Over the last few years NGSC has grown several seed varieties from Columbia and has reported on one the was remarkably simular in flavour and affect as the romulan, but grows tall like a sativa. It was a Columbian Red variety that is now the basis for the new seeds A.D.D. from thier Gold Seal Collection, very heady strain. This has brought more circumstantial evidence that leads us to believe that the Romulan has a strong Columbian influence."
 

For growing just to smoke or for breeding purposes what is "best" can at least to some degree, a larger one in the case of just for purposes of smoking, only be found in the mind of the grower/breeder.


----------



## iivan740 (Sep 8, 2009)

If room is not a problem grow as many as you can from seed, clone a couple of each parent, flower the clones, and pick the pheno that suits you. 
I'm not sure but subcool or mz jill may already have the best phenotypes identified, and described in their forums.

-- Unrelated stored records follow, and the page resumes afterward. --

/-- Every parity bit that was set holds the xor over its coverage set without itself (R100). -/
theorem bitAt_setParities_two_pow {c : BitVector} {r i : Nat} (hi : i < r)
    (hn : 2 ^ i ≤ c.length) : bitAt (setParities c r) (2 ^ i) = parityBit (setParities c r) i := by
  rw [parityBit_setParities]
  induction r with
  | zero => exact absurd hi (Nat.not_lt_zero i)
  | succ r ih =>
    rw [setParities_succ]
    obtain hlt | rfl := Nat.lt_succ_iff_lt_or_eq.1 hi
    · have hne : 2 ^ r ≠ 2 ^ i := fun h => hlt.ne' (Nat.pow_right_injective le_rfl h)
      rw [bitAt_setAt_ne _ (Nat.two_pow_pos r) (Nat.two_pow_pos i) hne, ih hlt]
    · rw [bitAt_setAt_self _ (Nat.two_pow_pos i) (by simpa using hn), parityBit_setParities]

theorem map_bitAt_setParities_dataPositions (c : BitVector) (r n : Nat) :
    (dataPositions n).map (bitAt (setParities c r)) = (dataPositions n).map (bitAt c) :=
  List.map_congr_left fun j hj => by
    obtain ⟨⟨hpos, -⟩, hdata⟩ := (mem_dataPositions n j).1 hj
    exact bitAt_setParities_of_not_ispow2 c r hpos hdata

end Sys2Proof.Machine
end

section
/-! PROOFS. HENC answers by its rule (spec/41_hamming_encode.md R100). -/

namespace Sys2Proof.Machine

/-- RSV = 0 and OP = 2 make HENC's command word (R69). -/
theorem encode_henc_word (data : BitVector) : (encode (.henc data)).word = 0x02#8 := by
  have hword : wordOfOp 0b0010#4 = 0x02#8 := by decide
  exact hword

/-- Within capacity HENC answers the placed message with its r parity bits set (R100). -/
theorem hencResponse_of_leastParityCount {cfg : Config} {data : BitVector} {r : Nat}
    (hne : data ≠ []) (hr : leastParityCount data.length r = true)
    (hfits : overCapacity cfg (data.length + r) = false) :
    hencResponse cfg data = .encoded (setParities (place (data.length + r) data) r) := by
  have hwork := hparamWork_of_leastParityCount (List.length_pos_of_ne_nil hne) hr hfits
  simp [hencResponse, hencWork, hwork]

/-- Settles O20: HENC adds its response and changes nothing else; the CODEWORD of the OK response is
the placed message, which setting the parity bits leaves at the data positions. -/
theorem hencFollowsItsRule : Obligations.HencFollowsItsRule := by
  refine fun s => ⟨encode_henc_word, ?_, fun data r hne hr => ⟨fun hover => ?_, fun hfits => ?_⟩⟩
  · rw [exec_henc, hencResponse_of_error (hparamWork_zero _)]; rfl
  · have hwork := hparamWork_of_result_overCapacity (List.length_pos_of_ne_nil hne) hr hover
    rw [exec_henc, hencResponse_of_error hwork]; rfl
  · have hlen : (setParities (place (data.length + r) data) r).length = data.length + r := by simp
    refine ⟨setParities (place (data.length + r) data) r, ?_, hlen, ?_, fun i hi => ?_⟩
    · rw [exec_henc, hencResponse_of_leastParityCount hne hr hfits]; rfl
    · rw [hlen, map_bitAt_setParities_dataPositions,
        map_bitAt_place (length_dataPositions_of_leastParityCount hr)]
    · refine bitAt_setParities_two_pow hi ?_
      simpa using two_pow_le_of_leastParityCount hr hi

If they do you can use their descriptions as a starting point for finding the phenotype you want.
If you know the pheno you are looking for then you can cut down on the time factor. i.e. DJ blueberry auto double top.
Be careful and don't destroy a plant just because it appears not to be the one, because sometimes you get a stunted clone or something else happens that will not allow you to see the full potential of a plant. This is why I would do at least 3 clones for each parent, and if I had the space I would do 6 for each parent.
Definitly keep some sort of record so that you don't forget important details along the way. Like cloning viability (cut to roots in a week vs cut to roots in three weeks), indica dom vs sativa dom, stretch, bushy or tall or tall and bushy, etc. etc.. etc.... The notes may help you remember what you liked or disliked about a phenotype.


----------



## RickWhite (Sep 8, 2009)

That's the problem when growing from seed. But I agree with what is posted above. Another method is to clone all the plants just as they enter flowering, marking them of course, then finish your grow and you will have clones from which ever you like best. Just don't let the moms get too far into flowering - reversion is not good IMO. Anyway, that's how I would do it.


----------



## Trevor (Sep 8, 2009)

First off, thanks for all the great info/responses. While I am a fairly experienced grower, this is the first time I haven't ordered straight feminized seeds and will be required to "weed" some out so I just wanted to make sure I am not letting anything great slip away.



RickWhite said:


> That's the problem when growing from seed. But I agree with what is posted above. Another method is to clone all the plants just as they enter flowering, marking them of course, then finish your grow and you will have clones from which ever you like best. Just don't let the moms get too far into flowering - reversion is not good IMO. Anyway, that's how I would do it.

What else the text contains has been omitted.